The gradient problem seems to be related to the computation of the loss function. Could you give some help?
The whole error information is as follows:
[2021-08-13 22:20:07,039 INFO log.py line 40 25892] **** Start Logging ****
[2021-08-13 22:20:09,274 INFO train.py line 26 25892] Namespace(TEST_NMS_THRESH=0.3, TEST_NPOINT_THRESH=100, TEST_SCORE_THRESH=0.09, batch_size=4, bg_thresh=0.25, block_reps=2, block_residual=True, classes=20, cluster_meanActive=50, cluster_npoint_thre=50, cluster_radius=0.03, cluster_shift_meanActive=300, config='config/pointgroup_run1_scannet.yaml', data_root='/home/xxx/One-Thing-One-Click/data/scannet', dataset='train_unsup', dataset_dir='data/scannetv2_inst.py', dataset_name='scannet', epochs=1024, eval=True, exp_path='exp/train_unsup/pointgroup/pointgroup_run1_scannet', fg_thresh=0.75, filename_suffix='_inst_nostuff.pth', fix_module=[], full_scale=[128, 512], ignore_label=-100, input_channel=3, loss_weight=[1.0, 1.0, 1.0, 1.0], lr=0.01, m=32, manual_seed=123, max_npoint=250000, mode=4, model_dir='model/pointgroup/pointgroup.py', model_name='pointgroup', momentum=0.9, multiplier=0.5, optim='Adam', prepare_epochs=128, pretrain='', pretrain_module=[], pretrain_path=None, save_freq=16, save_instance=False, save_pt_offsets=False, save_semantic=False, scale=50, score_fullscale=14, score_mode=4, score_scale=50, split='val', step_epoch=768, task='train', test_epoch=384, test_seed=567, test_workers=16, train_workers=16, use_coords=True, weight_decay=0.0001)
[2021-08-13 22:20:09,290 INFO train.py line 135 25892] => creating model ...
[2021-08-13 22:20:14,844 INFO train.py line 147 25892] cuda available: True
[2021-08-13 22:20:14,938 INFO train.py line 152 25892] #classifier parameters: 30106304
[2021-08-13 22:27:57,409 INFO scannetv2_inst.py line 50 25892] Training samples: 1201
[2021-08-13 22:27:57,430 INFO scannetv2_inst.py line 63 25892] Validation samples: 0
Traceback (most recent call last):
File "/data/xxx/.miniconda3/envs/pointV/lib/python3.7/multiprocessing/queues.py", line 242, in _feed
send_bytes(obj)
File "/data/xxx/.miniconda3/envs/pointV/lib/python3.7/multiprocessing/connection.py", line 200, in send_bytes
self._send_bytes(m[offset:offset + size])
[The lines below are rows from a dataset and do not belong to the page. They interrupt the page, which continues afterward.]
-- ==== Sys2Proof/Machine/Integer.lean ====
section
/-! DEFINITION. ADD, ADDI, LUI (spec/40_integer_computational.md). None raises an exception at execution. -/

namespace Sys2Proof.Machine

/-- ADD (R60): `x[rd] <- x[rs1] + x[rs2]`, `pc <- pc + 4`. -/
def execAdd (rd rs1 rs2 : Reg) (s : State) : Host.Outcome State Fault Refusal :=
  .next (s.retire rd (add32 (s.readReg rs1) (s.readReg rs2)))

/-- ADDI (R61): `x[rd] <- x[rs1] + sext_32(imm)`, `pc <- pc + 4`. -/
def execAddi (rd rs1 : Reg) (imm : Int) (s : State) : Host.Outcome State Fault Refusal :=
  .next (s.retire rd (add32 (s.readReg rs1) (sext32 imm)))

/-- LUI (R62): `x[rd] <- imm ++ 0^12`, `pc <- pc + 4`; no register is read. -/
def execLui (rd : Reg) (imm : Nat) (s : State) : Host.Outcome State Fault Refusal :=
  .next (s.retire rd (upperImm imm))

end Sys2Proof.Machine
end

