/-- Settles O4: the register bits by `illegalWord_of_select_or`, the word by `decodeWord_encode`; the loaded bytes by
`State.byteOf_loadWordAccess_of_main`, the faults by `State.raise_takesFault`. -/
theorem lwLoadsWord : Obligations.LwLoadsWord := by
  refine ⟨fun w hsel => illegalWord_of_select_or (.lw 0 0 0) hsel ⟨rfl, rfl⟩ ⟨rfl, rfl⟩,
    fun rd rs1 imm hlo hhi => ?_⟩
  have himm : immFits imm = true := (immFits_iff imm).2 ⟨hlo, hhi⟩
  refine ⟨decodeWord_encode (i := .lw rd rs1 imm) himm, fun s a ha => ?_⟩
  obtain rfl : a = s.effectiveAddress rs1 imm := ha.trans (s.effectiveAddress_eq himm rs1).symm
  refine ⟨fun hok => ?_, fun halign hset => ?_, fun haccept hperm => ?_⟩
  · refine ⟨_, _, exec_lw_of_ok (State.memReadWord_of_granted hok), fun r => ?_, by simp, by simp, by simp, by simp,
      s.byteOf_loadWordAccess_of_main _, fun hplain => ?_⟩
    · rw [State.readReg_retire, State.readReg_loadWordAccess]
    · rw [State.retire_deviceLog, State.loadWordAccess_of_main _ _ (any_isDevice_of_plainWord hplain)]
  · have hmis := (misalignmentFaults_eq_true_iff _ _).2 ⟨halign, hset⟩
    exact ⟨_, exec_lw_of_raises (State.memReadWord_of_misaligned hmis), s.raise_takesFault _ _⟩
  · have hmis := (misalignmentFaults_eq_false_iff _ _).2 haccept
    exact ⟨_, exec_lw_of_raises (State.memReadWord_of_refused hmis ((all_wordAddrs_eq_false_iff _ _).2 hperm)),
      s.raise_takesFault _ _⟩

/-- Settles O5, as O4: the loaded byte by `State.byteAt_eq_storedByte`. -/
theorem lbuLoadsByte : Obligations.LbuLoadsByte := by
  refine ⟨fun w hsel => illegalWord_of_select_or (.lbu 0 0 0) hsel ⟨rfl, rfl⟩ ⟨rfl, rfl⟩,
    fun rd rs1 imm hlo hhi => ?_⟩
  have himm : immFits imm = true := (immFits_iff imm).2 ⟨hlo, hhi⟩
  refine ⟨decodeWord_encode (i := .lbu rd rs1 imm) himm, fun s a ha => ?_⟩
  obtain rfl : a = s.effectiveAddress rs1 imm := ha.trans (s.effectiveAddress_eq himm rs1).symm
  refine ⟨fun hok => ?_, fun hperm => ?_⟩
  · refine ⟨_, _, exec_lbu_of_ok (State.memReadByte_of_granted hok), fun r => ?_, by simp, by simp, by simp, by simp,
      fun hmain => ⟨State.byteAt_eq_storedByte rfl rfl hmain, ?_⟩⟩
    · rw [State.readReg_retire, State.readReg_loadByteAccess, State.loadByteAccess_value]
    · rw [State.retire_deviceLog, State.loadByteAccess_deviceLog, if_neg (by simp [hmain])]
  · exact ⟨_, exec_lbu_of_raises (State.memReadByte_of_refused hperm), s.raise_takesFault _ _⟩

/-- Settles O6, as O4: the stored bytes by `State.read_storeWordAccess_byteAddr`, the frame over memory by
`State.read_storeWordAccess_of_ne`. -/
theorem swStoresWord : Obligations.SwStoresWord := by
  refine ⟨fun w hsel => illegalWord_of_select_or (.sw 0 0 0) hsel ⟨rfl, rfl⟩ ⟨rfl, rfl⟩,
    fun rs2 rs1 imm hlo hhi => ?_⟩
  have himm : immFits imm = true := (immFits_iff imm).2 ⟨hlo, hhi⟩
  refine ⟨decodeWord_encode (i := .sw rs2 rs1 imm) himm, fun s a ha => ?_⟩
  subst ha
  refine ⟨s.effectiveAddress_eq himm rs1, fun hok => ?_, fun halign hset => ?_, fun haccept hperm => ?_⟩
  · refine ⟨_, exec_sw_of_ok (State.memWriteWord_of_granted hok _), by simp, by simp, by simp, by simp,
      fun k hmain => ?_, fun k hdev => ?_, s.read_storeWordAccess_of_ne _ _, fun hplain => ?_⟩
    · rw [State.advance_mem, State.read_storeWordAccess_byteAddr, if_pos hmain]
    · rw [State.advance_mem, State.read_storeWordAccess_byteAddr, if_neg (by simp [hdev])]
    · exact s.storeWordAccess_deviceLog_of_main _ _ (any_isDevice_of_plainWord hplain)
  · have hmis := (misalignmentFaults_eq_true_iff _ _).2 ⟨halign, hset⟩
    exact ⟨_, exec_sw_of_raises (State.memWriteWord_of_misaligned hmis _), s.raise_takesFault _ _⟩
  · have hmis := (misalignmentFaults_eq_false_iff _ _).2 haccept
    exact ⟨_, exec_sw_of_raises (State.memWriteWord_of_refused hmis ((all_wordAddrs_eq_false_iff _ _).2 hperm) _),
      s.raise_takesFault _ _⟩

end Sys2Proof.Machine
end

section
/-! PROOFS. JALR, the only control transfer, of spec/42_jump.md. Its row is the only one of its opcode, so a word of that
opcode that decodes at all fits the row. The jump is one write of a register and one of the pc, and a pc with bit 1 set is
no multiple of 4, which the next step finds first. -/

namespace Sys2Proof

/-! ### The words of JALR's opcode (R50, R51) -/

/-- Every row selects the whole opcode. -/
theorem rowMask_and_opcode (i : Instr) : rowMask i &&& 0x0000007F = 0x0000007F := by
  cases i <;> simp only [rowMask] <;> decide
File "/data/xxx/.miniconda3/envs/pointV/lib/python3.7/multiprocessing/connection.py", line 404, in _send_bytes
self._send(header + buf)
File "/data/xxx/.miniconda3/envs/pointV/lib/python3.7/multiprocessing/connection.py", line 368, in _send
n = write(self._handle, buf)
BrokenPipeError: [Errno 32] Broken pipe
Traceback (most recent call last):
File "train.py", line 182, in
train_epoch(dataset.train_data_loader, model, model_fn, optimizer, epoch)
File "train.py", line 64, in train_epoch
loss.backward()
File "/data/xxx/.miniconda3/envs/pointV/lib/python3.7/site-packages/torch/tensor.py", line 150, in backward
torch.autograd.backward(self, gradient, retain_graph, create_graph)
File "/data/xxx/.miniconda3/envs/pointV/lib/python3.7/site-packages/torch/autograd/init.py", line 99, in backward
allow_unreachable=True) # allow_unreachable flag
RuntimeError: element 0 of tensors does not require grad and does not have a grad_fn
When I want to train the Relation-Net, an runtime error is raised: RuntimeError: element 0 of tensors does not require grad and does not have a grad_fn
There is no any problem in the past several steps, including training the 3D-U-Net and running train_test.py to generate predictions.
The gradient problem seems to be related to the computation of the loss function. Could you give some help?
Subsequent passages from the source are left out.